What is the number of lines in the following data that contain "members"? Answer with the number alone.

Information provided:
━━━━━━━━

/-- A registered backend (Table 6-8), with the bound headers of its entries (R165), the writes of its notify line that from-native has
still to be entered for, and the block's hold of that line (R167). -/
structure Backend where
  transport : Nat
  maxOps : Nat
  linkMbps : Nat
  node : Nat
  nativeBase : Nat
  notifyLine : Nat
  toNative : Nat
  fromNative : Nat
  copyAddr : Nat
  copyLen : Nat
  lateLimit : Nat
  lateWindow : Nat
  ops : Nat
  tokens : Tbl Token
  lateTimes : List Nat
  reserved : Nat
  links : List (Nat × Nat)
  toHdr : Hdr
  fromHdr : Hdr
  notify : Nat
  watch : Option Watch
deriving DecidableEq, Repr

/-! ### Serving (chapter 08) -/

/-- Where a model's pages lie, as (hot-tier part, frame) pairs in page order, the parts it last occupied (R202, R203),
and when its last hold ended (R204). -/
structure ModelX where
  frames : List (Nat × Nat)
  firstPart : Nat
  parts : Nat
  lastHeld : Nat
deriving DecidableEq, Repr

/-- A cold load in progress (R205). -/
structure Load where
  model : Nat
  startAt : Nat
  planEnd : Nat
  begun : Bool
  power : Nat
  pinAfter : List Nat
deriving DecidableEq, Repr

/-- What a member that left a running step had reserved: its sequence, whether it was to open it, and the pages that this
step added (R216, R217). -/
structure Dropped where
  key : Nat
  isOpen : Bool
  pages : List Nat
deriving DecidableEq, Repr

/-- A member as the batch table of its running step lists it: its item, and the address of its staged output (Table 8-4). -/
structure Seat where
  item : Nat
  out : Nat
deriving DecidableEq, Repr

/-- What stands at a place of the memory that the firmware keeps for a running step: bytes of its own, or the KV pages of a
sequence, by node offset (R213, R214). -/
inductive KeptBody where
  | bytes (b : List Byte)
  | pages (offs : List Nat)
deriving DecidableEq, Repr

/-- A place of the memory that the firmware keeps for a model's running step, at an address of slice 0 (R213, R214). -/
structure Kept where
  model : Nat
  base : Nat
  body : KeptBody
deriving DecidableEq, Repr

/-- A step of a model's chain (R211, R212); its reservation holds a grant of each engine of the mask `tes` (R192, R211). -/
structure Step where
  startAt : Nat
  duration : Nat
  castSlot : Nat
  version : Nat
  members : List Nat
  dropped : List Dropped
  started : Bool
  core : Nat
  table : Option Nat
  seats : List Seat
  tes : Nat
deriving DecidableEq, Repr

/-- The step chain of a model: its steps, oldest first, the next unreserved start, the step number, and the members of the
step that ended last (R213). -/
structure Chain where
  steps : List Step
  nextStart : Nat
  number : Nat
  last : List Nat
deriving DecidableEq, Repr

/-- An open sequence (R210, R223). -/
structure Seq where
  model : Nat
  sec : Nat
  lcPool : Bool
  kvLen : Nat
  pages : List Nat
  poisoned : Bool
  closing : Bool
deriving DecidableEq, Repr

/-! ### Slices, keys, meters (chapters 12, 13, 15) -/

/-- What a slice holds beside its SLC_ registers: the open freeze and retire items, load times of the last second
(R205), and pages left to scrub (R348). -/
structure SliceX where
  freezeItem : Option Nat
  retireItem : Option Nat
  loads : List Nat
  heldPages : List Nat
deriving DecidableEq, Repr

/-- A two-rate three-colour meter's buckets, in byte·ms of credit per ns (bytes × 1000), and its last charge (R319). -/
structure Bucket where
  tc : Int
  tp : Int
  last : Nat
deriving DecidableEq, Repr

/-- State of a key slot (R331, R375). -/
inductive KeyState where
  | free
  | live
  | draining
deriving DecidableEq, Repr

/-- A key slot: its state, whether its key is zeroised, since when it has been so or FREE, and the number of the DRBG
draw that filled it. -/
structure KeySlot where
  state : KeyState
  zeroised : Bool
  since : Nat
  draw : Nat
deriving DecidableEq, Repr
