/-- The SLC registers. -/
def regsSLC : List RegDesc := [
  ⟨0x80000, 0x40, 4096, 0, 1, 32,
    [⟨.SLC_STATE_STATE, 29, 3, .ro, .others⟩, ⟨.SLC_STATE_RESETTING, 28, 1, .ro, .others⟩, ⟨.SLC_STATE_FREEZE_DONE, 27, 1, .ro, .others⟩, ⟨.SLC_STATE_KEYST, 25, 2, .ro, .others⟩, ⟨.SLC_STATE_ZEROISED, 24, 1, .ro, .others⟩, ⟨.SLC_STATE_KEY, 0, 13, .ro, .others⟩]⟩,
  ⟨0x80004, 0x40, 4096, 0, 1, 32,
    [⟨.SLC_PLACE_SECTIONS, 24, 8, .ro, .others⟩, ⟨.SLC_PLACE_BE_FLOOR, 8, 12, .ro, .others⟩, ⟨.SLC_PLACE_QUEUES, 0, 7, .ro, .others⟩]⟩,
  ⟨0x80008, 0x40, 4096, 0, 1, 32,
    [⟨.SLC_LC_LO_SHARE3, 24, 8, .ro, .others⟩, ⟨.SLC_LC_LO_SHARE2, 16, 8, .ro, .others⟩, ⟨.SLC_LC_LO_SHARE1, 8, 8, .ro, .others⟩, ⟨.SLC_LC_LO_SHARE0, 0, 8, .ro, .others⟩]⟩,
  ⟨0x8000c, 0x40, 4096, 0, 1, 32,
    [⟨.SLC_LC_HI_SHARE7, 24, 8, .ro, .others⟩, ⟨.SLC_LC_HI_SHARE6, 16, 8, .ro, .others⟩, ⟨.SLC_LC_HI_SHARE5, 8, 8, .ro, .others⟩, ⟨.SLC_LC_HI_SHARE4, 0, 8, .ro, .others⟩]⟩,
  ⟨0x80010, 0x40, 4096, 0, 1, 64,
    [⟨.SLC_PORTS, 0, 64, .ro, .others⟩]⟩,
  ⟨0x80018, 0x40, 4096, 0, 1, 32,
    [⟨.SLC_MEMQ_MIB, 0, 32, .ro, .others⟩]⟩,
  ⟨0x8001c, 0x40, 4096, 0, 1, 32,
    [⟨.SLC_HOT_PART, 29, 3, .ro, .others⟩, ⟨.SLC_HOT_FIRST, 16, 11, .ro, .others⟩, ⟨.SLC_HOT_COUNT, 0, 12, .ro, .others⟩]⟩,
  ⟨0x80020, 0x40, 4096, 0, 1, 32,
    [⟨.SLC_HOST_BOUND, 31, 1, .rw, .others⟩, ⟨.SLC_HOST_PORT, 28, 3, .rw, .others⟩, ⟨.SLC_HOST_VF, 0, 9, .rw, .others⟩]⟩,
  ⟨0x80024, 0x40, 4096, 0, 1, 32,
    [⟨.SLC_NODE_RKEY, 16, 13, .rw, .others⟩, ⟨.SLC_NODE_NODE, 0, 16, .rw, .others⟩]⟩,
  ⟨0x80028, 0x40, 4096, 0, 1, 32,
    [⟨.SLC_CTRL_RESET, 31, 1, .w1s, .others⟩]⟩,
  ⟨0x8002c, 0x40, 4096, 0, 1, 32,
    [⟨.SLC_OPEN_ITEMS, 16, 16, .ro, .others⟩, ⟨.SLC_OPEN_QUEUES, 0, 7, .ro, .others⟩]⟩,
  ⟨0x80030, 0x40, 4096, 0, 1, 32,
    [⟨.SLC_MEMUSE_MIB, 0, 32, .ro, .others⟩]⟩,
  ⟨0x80034, 0x40, 4096, 0, 1, 32,
    [⟨.SLC_DRAIN_REFS, 0, 32, .ro, .others⟩]⟩,
  ⟨0x80038, 0x40, 4096, 0, 1, 32,
    [⟨.SLC_SCRUB_PAGES, 0, 32, .ro, .others⟩]⟩,
  ⟨0xc0000, 0x0, 1, 0, 1, 32,
    [⟨.SLC_CFG_FREE_KEYS, 16, 16, .ro, .keep⟩, ⟨.SLC_CFG_QUAR_MS, 0, 16, .rw, .keep⟩]⟩,
  ⟨0xc0010, 0x0, 1, 0, 1, 32,
    [⟨.SLC_DLOG_CTRL_EN, 31, 1, .rw, .keep⟩, ⟨.SLC_DLOG_CTRL_BUSY, 30, 1, .ro, .reset⟩, ⟨.SLC_DLOG_CTRL_SLICE, 0, 12, .rw, .keep⟩]⟩,
  ⟨0xc0018, 0x0, 1, 0, 1, 64,
    [⟨.SLC_DLOG_BASE, 6, 58, .rw, .keep⟩]⟩,
  ⟨0xc0020, 0x0, 1, 0, 1, 64,
    [⟨.SLC_DLOG_LO, 12, 36, .rw, .keep⟩]⟩,
  ⟨0xc0028, 0x0, 1, 0, 1, 32,
    [⟨.SLC_DLOG_PAGES, 0, 32, .rw, .keep⟩]⟩,
  ⟨0xc0040, 0x0, 1, 0, 1, 32,
    [⟨.SLC_XFER_CTRL_GO, 31, 1, .w1s, .reset⟩, ⟨.SLC_XFER_CTRL_BUSY, 30, 1, .ro, .reset⟩, ⟨.SLC_XFER_CTRL_ERR, 29, 1, .ro, .reset⟩, ⟨.SLC_XFER_CTRL_MODE, 28, 1, .rw, .keep⟩, ⟨.SLC_XFER_CTRL_KEY, 12, 13, .rw, .keep⟩, ⟨.SLC_XFER_CTRL_SLICE, 0, 12, .rw, .keep⟩]⟩,
  ⟨0xc0048, 0x0, 1, 0, 1, 64,
    [⟨.SLC_XFER_SRC_OFFSET, 12, 36, .rw, .keep⟩]⟩,
  ⟨0xc0050, 0x0, 1, 0, 1, 64,
    [⟨.SLC_XFER_DST_ADDR, 12, 52, .rw, .keep⟩]⟩,
  ⟨0xc0058, 0x0, 1, 0, 1, 32,
    [⟨.SLC_XFER_LEN_PAGES, 0, 32, .rw, .keep⟩]⟩,
  ⟨0xc005c, 0x0, 1, 0, 1, 32,
    [⟨.SLC_XFER_DONE_PAGES, 0, 32, .ro, .reset⟩]⟩]

/-- The QCX registers. -/
def regsQCX : List RegDesc := [
  ⟨0x100000, 0x100, 16384, 0, 1, 32,
    [⟨.QCX_STATE_STATE, 29, 3, .ro, .others⟩, ⟨.QCX_STATE_PRIOR, 26, 3, .ro, .others⟩, ⟨.QCX_STATE_PARKED, 25, 1, .ro, .others⟩, ⟨.QCX_STATE_CQ_PHASE, 24, 1, .ro, .others⟩, ⟨.QCX_STATE_CANCEL_EN, 23, 1, .ro, .others⟩, ⟨.QCX_STATE_ACTIVATE, 0, 1, .wo, .others⟩]⟩,
  ⟨0x100004, 0x100, 16384, 0, 1, 32,
    [⟨.QCX_CFG_KIND, 24, 3, .rw, .others⟩, ⟨.QCX_CFG_BE_OK, 23, 1, .rw, .others⟩, ⟨.QCX_CFG_LC_OK, 22, 1, .rw, .others⟩, ⟨.QCX_CFG_IN_ORDER, 21, 1, .rw, .others⟩, ⟨.QCX_CFG_LOG2_ENTRIES, 0, 5, .rw, .others⟩]⟩,
  ⟨0x100008, 0x100, 16384, 0, 1, 32,
    [⟨.QCX_OWNER_SLICE, 20, 12, .ro, .others⟩, ⟨.QCX_OWNER_SLOT, 14, 6, .ro, .others⟩, ⟨.QCX_OWNER_PORT, 10, 4, .ro, .others⟩, ⟨.QCX_OWNER_PF, 9, 1, .ro, .others⟩, ⟨.QCX_OWNER_VF, 0, 9, .ro, .others⟩]⟩,
  ⟨0x10000c, 0x100, 16384, 0, 1, 32,
    [⟨.QCX_BIND_CORE, 26, 6, .ro, .others⟩]⟩,
  ⟨0x100010, 0x100, 16384, 0, 1, 64,
    [⟨.QCX_SQ_BASE, 12, 52, .rw, .others⟩]⟩,
  ⟨0x100018, 0x100, 16384, 0, 1, 64,
    [⟨.QCX_CQ_BASE, 12, 52, .rw, .others⟩]⟩,
  ⟨0x100020, 0x100, 16384, 0, 1, 32,
    [⟨.QCX_TIMEOUT, 0, 32, .rw, .others⟩]⟩,
  ⟨0x100024, 0x100, 16384, 0, 1, 32,
    [⟨.QCX_SQ_PTRS_TAIL, 16, 16, .ro, .others⟩, ⟨.QCX_SQ_PTRS_HEAD, 0, 16, .ro, .others⟩]⟩,
  ⟨0x100028, 0x100, 16384, 0, 1, 32,
    [⟨.QCX_CQ_PTRS_HEAD, 16, 16, .ro, .others⟩, ⟨.QCX_CQ_PTRS_TAIL, 0, 16, .ro, .others⟩]⟩,
  ⟨0x10002c, 0x100, 16384, 0, 1, 32,
    [⟨.QCX_INFLIGHT_OPEN, 16, 16, .ro, .others⟩, ⟨.QCX_INFLIGHT_HOLDERS, 0, 16, .ro, .others⟩]⟩,
  ⟨0x100030, 0x100, 16384, 0, 1, 64,
    [⟨.QCX_TAIL_LINE, 6, 58, .ro, .others⟩]⟩,
  ⟨0x100038, 0x100, 16384, 0, 1, 32,
    [⟨.QCX_ERR_LAST_ERR, 24, 8, .ro, .others⟩, ⟨.QCX_ERR_DB_IGNORED, 0, 16, .ro, .others⟩]⟩,
  ⟨0x100040, 0x100, 16384, 4, 5, 32,
    [⟨.QCX_CNT_COUNT, 0, 32, .ro, .others⟩]⟩]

━━━━━━━━

Answer box:
2